The real Schottky mod would be for D5 (RX Meter) and D4 (D10 and 11 on a 427) - not D7 or D8 - even D6 - these are DIRECTLY in line with audio and do affect the "color" or make it sound more tinny than the customer you may have to return it to - would appreciate. C30? That is the ANL Filter cap - installed the wrong way would kill receive and even blow from strong signals.
C39? Is it C30?
IT's the dangers of mixing one schematic with another - if you work by layout - only - then the rest seems to fall into place pretty easily.
D4 and D6 act as a rectifier to "boost" and augment the RX receive (The Detector) for pushing thru any signal into the ANL filter and smoothing cap to get to the RX Volume pot.

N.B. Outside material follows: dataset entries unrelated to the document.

/-- A frame whose tag names a key slot that holds no key (R339). -/
def State.keyAbsent (s : State) (pa : Nat) : Bool :=
  let t := s.tagOf pa
  decide (t ≠ 0) && (Cells.find? (s.die (homeDie pa)).keys (t - 1)).isNone

/-- A held entry covers an address at a level: a leaf of 64 KiB may be held as one entry (R307). -/
def TlbEntry.covers (e : TlbEntry) (va level : Nat) : Bool :=
  decide (e.level = level) && (decide (e.index = vaKey va level) ||
    (decide (level = 0) && pteC64 e.entry && decide (e.index / 16 = vaKey va 0 / 16)))

/-- The entries held by the L1 TLB of the core or the L2 TLB of the die for a walk (R309). -/
def State.heldAll (s : State) (a : Ask) (va level : Nat) : List TlbEntry :=
  s.tlb.filter fun e =>
    decide (e.session = a.session) && e.covers va level &&
    (match a.core with
     | some c => (e.l1 && decide (e.place = c)) || (!e.l1 && decide (e.place = a.die))
     | none => !e.l1 && decide (e.place = a.die))

/-- The held entry that the device lets serve the walk, the smaller one of two (R309, R310). -/
def State.held? (s : State) (a : Ask) (va level : Nat) : Option TlbEntry :=
  let all := s.heldAll a va level
  ((all.find? (fun e => !pteC64 e.entry)).orElse (fun _ => all.head?)).filter
    fun _ => Config.tlbServes s.tick (a.salt * 8 + level)

/-- A leaf entry as it translates one address: a group of 64 KiB held as one entry takes the place
of the address in the group (R307). -/
def leafFor (va : Nat) (e : TlbEntry) : DWord :=
  if e.level = 0 ∧ pteC64 e.entry ∧ e.index ≠ vaKey va 0 then
    setField e.entry 12 4 (vaKey va 0)
  else e.entry

/-- A walk from the table at `table` of `level` down, reading each entry from its home, with the
entries to be held (R305, R308): the home of a frame that has moved is its new place (R323). -/
def State.walkFrom (s : State) (va : Nat) : Nat → Nat → WalkEnd × List (Nat × DWord × DWord)
  | 0, table =>
    let p := s.now (table + 8 * vaIndex va 0)
    let e : DWord := BitVec.ofNat 64 (s.rd p 8)
    let q := s.now (table + 8 * vaIndex va 0 + 4096)
    let c : DWord := if pteShr e then BitVec.ofNat 64 (s.rd q 8) else 0
    if (s.blockOf (table + 8 * vaIndex va 0)).isSome || (pteV e && pteShr e && (s.blockOf (table + 8 * vaIndex va 0 + 4096)).isSome)
    then (⟨.blocked, false, true, 0, some p, e, c, q⟩, [])
    else if s.keyAbsent p || (pteV e && pteShr e && s.keyAbsent q) then (⟨.keyAbsent, false, true, 0, some p, e, c, q⟩, [])
    else (⟨.none, pteV e, !pteBad 0 e, 0, some p, e, c, q⟩, if pteV e && !pteBad 0 e then [(0, e, c)] else [])
  | l + 1, table =>
    let p := s.now (table + 8 * vaIndex va (l + 1))
    let e : DWord := BitVec.ofNat 64 (s.rd p 8)
    if (s.blockOf (table + 8 * vaIndex va (l + 1))).isSome then (⟨.blocked, false, true, l + 1, some p, e, 0, 0⟩, [])
    else if s.keyAbsent p then (⟨.keyAbsent, false, true, l + 1, some p, e, 0, 0⟩, [])
    else if !pteV e then (⟨.none, false, true, l + 1, some p, e, 0, 0⟩, [])
    else if pteBad (l + 1) e then (⟨.none, true, false, l + 1, some p, e, 0, 0⟩, [])
    else if pteLeaf e then (⟨.none, true, true, l + 1, some p, e, 0, 0⟩, [(l + 1, e, 0)])
    else
      let r := State.walkFrom s va l (pteFrame e)
      (r.1, (l + 1, e, 0) :: r.2)

/-- A walk of a session's tables in memory alone (R308, R315). -/
def State.walkMem (s : State) (session va : Nat) : WalkEnd :=
  (s.walkFrom va 4 (s.sesRoot session)).1

/-- The lowest held entry that serves a walk: a leaf, or a table to walk on from. -/
def State.walkStart (s : State) (a : Ask) (va : Nat) : Nat → Option (Nat × TlbEntry)
  | 0 => none
  | k + 1 =>
    match s.held? a va (4 - k) with
    | some e => some (4 - k, e)
    | none => State.walkStart s a va k

/-- Entries of a walk put into the L1 TLB of the core and the L2 TLB of the die. -/
def State.hold? (s : State) (a : Ask) (va : Nat) (es : List (Nat × DWord × DWord)) : State :=
  let mk (l1 : Bool) (place : Nat) : List TlbEntry := es.map fun e =>
    { l1 := l1, place := place, session := a.session, level := e.1, index := vaKey va e.1,
      entry := e.2.1, companion := e.2.2 }
  let new := (match a.core with | some c => mk true c | none => []) ++ mk false a.die
  { s with tlb := (s.tlb.filter fun t => !new.any fun n =>
      decide (n.l1 = t.l1) && decide (n.place = t.place) && decide (n.session = t.session) &&
      decide (n.level = t.level) && decide (n.index = t.index)) ++ new }

/-- The 16 entries of a 64 KiB group agree (R307). -/
def State.groupAgrees (s : State) (p : Nat) (e : DWord) : Bool :=
  let p0 := p - p / 8 % 16 * 8
  (List.range 16).all fun i =>
    decide (BitVec.ofNat 64 (s.rd (p0 + 8 * i) 8) = setField e 12 4 i)

/-- The leaf that translates an address through a walk that read it from memory: its own entry, or
any entry of a 64 KiB group that disagrees (R307; log 16). -/
def State.groupLeaf (s : State) (va : Nat) (w : WalkEnd) : DWord :=
  match w.addr with
  | some p =>
    if w.level = 0 ∧ pteC64 w.entry ∧ !s.groupAgrees p w.entry then
      let p0 := p - p / 8 % 16 * 8
      let i := Config.groupEntry s.tick % 16
      let e : DWord := BitVec.ofNat 64 (s.rd (p0 + 8 * i) 8)
      if pteV e ∧ pteC64 e ∧ !pteBad 0 e then setField e 12 4 (vaKey va 0) else w.entry
    else w.entry
  | none => w.entry

/-- The walk of one access with the free choices of the TLBs; larger entries that the TLB of a smaller one holds for the
address are dropped (R309, R310). -/
def State.walk (s : State) (a : Ask) (va : Nat) : WalkEnd × State :=
  match s.held? a va 0 with
  | some e =>
    let s1 : State := { s with tlb := s.tlb.filter fun t =>
      !(decide (t.l1 = e.l1) && decide (t.place = e.place) && decide (t.session = e.session) &&
        ((decide (t.level = 1) && pteLeaf t.entry && decide (t.index = vaKey va 1)) ||
          (!pteC64 e.entry && pteC64 t.entry && t.covers va 0))) }
    (⟨.none, true, true, 0, none, leafFor va e, e.companion, 0⟩, s1)
  | none =>
    match s.walkStart a va 4 with
    | some (l, e) =>
      if pteLeaf e.entry then (⟨.none, true, true, l, none, e.entry, 0, 0⟩, s)
      else
        let r := s.walkFrom va (l - 1) (pteFrame e.entry)
        ({ r.1 with entry := s.groupLeaf va r.1 }, s.hold? a va r.2)
    | none =>
      let r := s.walkFrom va 4 (s.sesRoot a.session)
      ({ r.1 with entry := s.groupLeaf va r.1 }, s.hold? a va r.2)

D7 is the ANL Limiter Diode
D8 is the TX Meter power sample Rectifier for TX
D5 is your RX meter sample Rectifier
Or is it?
Try
D4 / D5 part of the 1st IF receive - part of a bridge network
Rectifies the 27MHz signal then remixes it to form a 1st IF signal for 455kHz downmix - strange but effective - for you capture the audio in the channel - the whole mess - then decode that.
Why do it this way?
The problem with IF downmixing is the bandwidth product - not all the channel traffic even those on Xtal sets with FIXED TX frequency can even be found let alone heard - the "Bridge" concept simply decodes the audio - then remixes it to form a secondary image for IF - then you don't have to concern yourself with band pass - the 455kHz can easily work this itself - it's when the IF image doesn't align with the 455kHz peaking - does the hiss and other unwanted products rear its head.
D6 is in the 455kHz IF Filter - keeps a DC presence from getting out of hand (a biasing/alasing problem)
D7 - what D4 is in a Cobra 25 - D8 is what D6 is in same.
Thanks for
@1iwilly for remembering the SAMS
A lot of tight spaces in there so look for soldering issues, not just shorts but lack of solder - simply due to work being done may have changed some connections (desoldering to remove but resolder only pads of the cap not everything else that could have been affected).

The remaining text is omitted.